The number of unions, woman’s education, husband’s education, place of residence, region, exposure to radio or TV, which were univariately associated with unmet need for limiting lost significance in the multivariate analysis. Religion showed no association with unmet need for limiting neither in univariate nor in multivariate analysis.
Results of the multivariate logistic regression concerning total unmet need (Table 5) show that the likelihood of total unmet need decreased with the woman’s age, but the difference became significant after the woman was 35 years old, compared to women in the age group 15-24 [aOR = 0.586, (0.423-0.811)]. On the other hand, four to five and 6+ living children were found significantly associated with total unmet need with respectively [aOR = 1.850 (1.322-2.590)] and [aOR = 2.390 (1.616-3.534)]. The association between the number of unions and the husband/partner’s education with total unmet need found by the univariate model was lost in the multivariate model.
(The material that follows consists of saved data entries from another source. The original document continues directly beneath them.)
-- ==== Sys2Proof/Laws/State.lean ====
section
/-! SUPPORT. What each update of the state changes: one lemma per field per update, and reading back what an update wrote. -/
namespace Sys2Proof.Machine

open Sys2Proof

variable (s : State)

/-! #### setThr -/

@[simp] theorem State.setThr_pending (i : Nat) (x : Thr) : (s.setThr i x).pending = s.pending := rfl
@[simp] theorem State.setThr_freeCount (i : Nat) (x : Thr) : (s.setThr i x).freeCount = s.freeCount := rfl
@[simp] theorem State.setThr_time (i : Nat) (x : Thr) : (s.setThr i x).time = s.time := rfl
@[simp] theorem State.setThr_dr (i : Nat) (x : Thr) : (s.setThr i x).dr = s.dr := rfl
@[simp] theorem State.setThr_str (i : Nat) (x : Thr) : (s.setThr i x).str = s.str := rfl
@[simp] theorem State.setThr_tile (i : Nat) (x : Thr) : (s.setThr i x).tile = s.tile := rfl
@[simp] theorem State.setThr_sy (i : Nat) (x : Thr) : (s.setThr i x).sy = s.sy := rfl
@[simp] theorem State.setThr_pages (i : Nat) (x : Thr) : (s.setThr i x).pages = s.pages := rfl
@[simp] theorem State.setThr_arr (i : Nat) (x : Thr) : (s.setThr i x).arr = s.arr := rfl
@[simp] theorem State.setThr_unit (i : Nat) (x : Thr) : (s.setThr i x).unit = s.unit := rfl
@[simp] theorem State.setThr_fl (i : Nat) (x : Thr) : (s.setThr i x).fl = s.fl := rfl
@[simp] theorem State.setThr_pw (i : Nat) (x : Thr) : (s.setThr i x).pw = s.pw := rfl
@[simp] theorem State.setThr_dm (i : Nat) (x : Thr) : (s.setThr i x).dm = s.dm := rfl
@[simp] theorem State.setThr_ti (i : Nat) (x : Thr) : (s.setThr i x).ti = s.ti := rfl
@[simp] theorem State.setThr_cw (i : Nat) (x : Thr) : (s.setThr i x).cw = s.cw := rfl
@[simp] theorem State.setThr_ho (i : Nat) (x : Thr) : (s.setThr i x).ho = s.ho := rfl
@[simp] theorem State.setThr_sv (i : Nat) (x : Thr) : (s.setThr i x).sv = s.sv := rfl
@[simp] theorem State.setThr_bt (i : Nat) (x : Thr) : (s.setThr i x).bt = s.bt := rfl
@[simp] theorem State.setThr_md (i : Nat) (x : Thr) : (s.setThr i x).md = s.md := rfl
@[simp] theorem State.setThr_th_last (i : Nat) (x : Thr) : (s.setThr i x).th.last = s.th.last := rfl
@[simp] theorem State.setThr_th_copies (i : Nat) (x : Thr) : (s.setThr i x).th.copies = s.th.copies := rfl
@[simp] theorem State.setThr_th_flushes (i : Nat) (x : Thr) : (s.setThr i x).th.flushes = s.th.flushes := rfl

/-! #### setTile -/

@[simp] theorem State.setTile_pending (i : Nat) (x : Tile) : (s.setTile i x).pending = s.pending := rfl
@[simp] theorem State.setTile_freeCount (i : Nat) (x : Tile) : (s.setTile i x).freeCount = s.freeCount := rfl
@[simp] theorem State.setTile_time (i : Nat) (x : Tile) : (s.setTile i x).time = s.time := rfl
@[simp] theorem State.setTile_dr (i : Nat) (x : Tile) : (s.setTile i x).dr = s.dr := rfl
@[simp] theorem State.setTile_th (i : Nat) (x : Tile) : (s.setTile i x).th = s.th := rfl
@[simp] theorem State.setTile_str (i : Nat) (x : Tile) : (s.setTile i x).str = s.str := rfl
@[simp] theorem State.setTile_sy (i : Nat) (x : Tile) : (s.setTile i x).sy = s.sy := rfl
@[simp] theorem State.setTile_pages (i : Nat) (x : Tile) : (s.setTile i x).pages = s.pages := rfl
@[simp] theorem State.setTile_arr (i : Nat) (x : Tile) : (s.setTile i x).arr = s.arr := rfl
@[simp] theorem State.setTile_unit (i : Nat) (x : Tile) : (s.setTile i x).unit = s.unit := rfl
@[simp] theorem State.setTile_fl (i : Nat) (x : Tile) : (s.setTile i x).fl = s.fl := rfl
@[simp] theorem State.setTile_pw (i : Nat) (x : Tile) : (s.setTile i x).pw = s.pw := rfl
@[simp] theorem State.setTile_dm (i : Nat) (x : Tile) : (s.setTile i x).dm = s.dm := rfl
@[simp] theorem State.setTile_ti (i : Nat) (x : Tile) : (s.setTile i x).ti = s.ti := rfl
@[simp] theorem State.setTile_cw (i : Nat) (x : Tile) : (s.setTile i x).cw = s.cw := rfl
@[simp] theorem State.setTile_ho (i : Nat) (x : Tile) : (s.setTile i x).ho = s.ho := rfl
@[simp] theorem State.setTile_sv (i : Nat) (x : Tile) : (s.setTile i x).sv = s.sv := rfl
@[simp] theorem State.setTile_bt (i : Nat) (x : Tile) : (s.setTile i x).bt = s.bt := rfl
@[simp] theorem State.setTile_md (i : Nat) (x : Tile) : (s.setTile i x).md = s.md := rfl

/-! #### setSub -/

@[simp] theorem State.setSub_pending (i : Nat) (x : SubCh) : (s.setSub i x).pending = s.pending := rfl
@[simp] theorem State.setSub_freeCount (i : Nat) (x : SubCh) : (s.setSub i x).freeCount = s.freeCount := rfl
@[simp] theorem State.setSub_time (i : Nat) (x : SubCh) : (s.setSub i x).time = s.time := rfl
@[simp] theorem State.setSub_th (i : Nat) (x : SubCh) : (s.setSub i x).th = s.th := rfl
@[simp] theorem State.setSub_str (i : Nat) (x : SubCh) : (s.setSub i x).str = s.str := rfl
@[simp] theorem State.setSub_tile (i : Nat) (x : SubCh) : (s.setSub i x).tile = s.tile := rfl
@[simp] theorem State.setSub_sy (i : Nat) (x : SubCh) : (s.setSub i x).sy = s.sy := rfl
@[simp] theorem State.setSub_pages (i : Nat) (x : SubCh) : (s.setSub i x).pages = s.pages := rfl
@[simp] theorem State.setSub_arr (i : Nat) (x : SubCh) : (s.setSub i x).arr = s.arr := rfl
@[simp] theorem State.setSub_unit (i : Nat) (x : SubCh) : (s.setSub i x).unit = s.unit := rfl
@[simp] theorem State.setSub_fl (i : Nat) (x : SubCh) : (s.setSub i x).fl = s.fl := rfl
@[simp] theorem State.setSub_pw (i : Nat) (x : SubCh) : (s.setSub i x).pw = s.pw := rfl
@[simp] theorem State.setSub_dm (i : Nat) (x : SubCh) : (s.setSub i x).dm = s.dm := rfl
@[simp] theorem State.setSub_ti (i : Nat) (x : SubCh) : (s.setSub i x).ti = s.ti := rfl
@[simp] theorem State.setSub_cw (i : Nat) (x : SubCh) : (s.setSub i x).cw = s.cw := rfl
@[simp] theorem State.setSub_ho (i : Nat) (x : SubCh) : (s.setSub i x).ho = s.ho := rfl
@[simp] theorem State.setSub_sv (i : Nat) (x : SubCh) : (s.setSub i x).sv = s.sv := rfl
@[simp] theorem State.setSub_bt (i : Nat) (x : SubCh) : (s.setSub i x).bt = s.bt := rfl
@[simp] theorem State.setSub_md (i : Nat) (x : SubCh) : (s.setSub i x).md = s.md := rfl
@[simp] theorem State.setSub_dr_madder (i : Nat) (x : SubCh) : (s.setSub i x).dr.madder = s.dr.madder := rfl
@[simp] theorem State.setSub_dr_mark (i : Nat) (x : SubCh) : (s.setSub i x).dr.mark = s.dr.mark := rfl
@[simp] theorem State.setSub_dr_reported (i : Nat) (x : SubCh) : (s.setSub i x).dr.reported = s.dr.reported := rfl
@[simp] theorem State.setSub_dr_segs (i : Nat) (x : SubCh) : (s.setSub i x).dr.segs = s.dr.segs := rfl
@[simp] theorem State.setSub_dr_segEpoch (i : Nat) (x : SubCh) : (s.setSub i x).dr.segEpoch = s.dr.segEpoch := rfl
@[simp] theorem State.setSub_dr_bank (i : Nat) (x : SubCh) : (s.setSub i x).dr.bank = s.dr.bank := rfl
@[simp] theorem State.setSub_dr_stack (i : Nat) (x : SubCh) : (s.setSub i x).dr.stack = s.dr.stack := rfl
The multivariate model also revealed that total unmet need had a protective association with women educated at primary [aOR = 0.741 (0.618-0.888)] and secondary + [a OR = 0.555 (0.399-0.771)] levels. The husband/partner’s education which showed an association with total unmet need in the univariate analysis lost significance in the multivariate analysis. In contrast, the husband’s desire for children emerged as significantly associated with total unmet need both in univariate and multivariate models. The likelihood for total unmet need was higher among women whose husbands wanted more children (aOR = 1.824 (1.411-2.358)] or did not know the number of children desired by their husbands [aOR = 2.700 (2.176-3.350)], relative to women desiring the same number of children as the husband. The total unmet need was also found associated with women who had already experienced the death of a son or more, compared to those who had not [aOR = 1.285 (1.038-1.591)].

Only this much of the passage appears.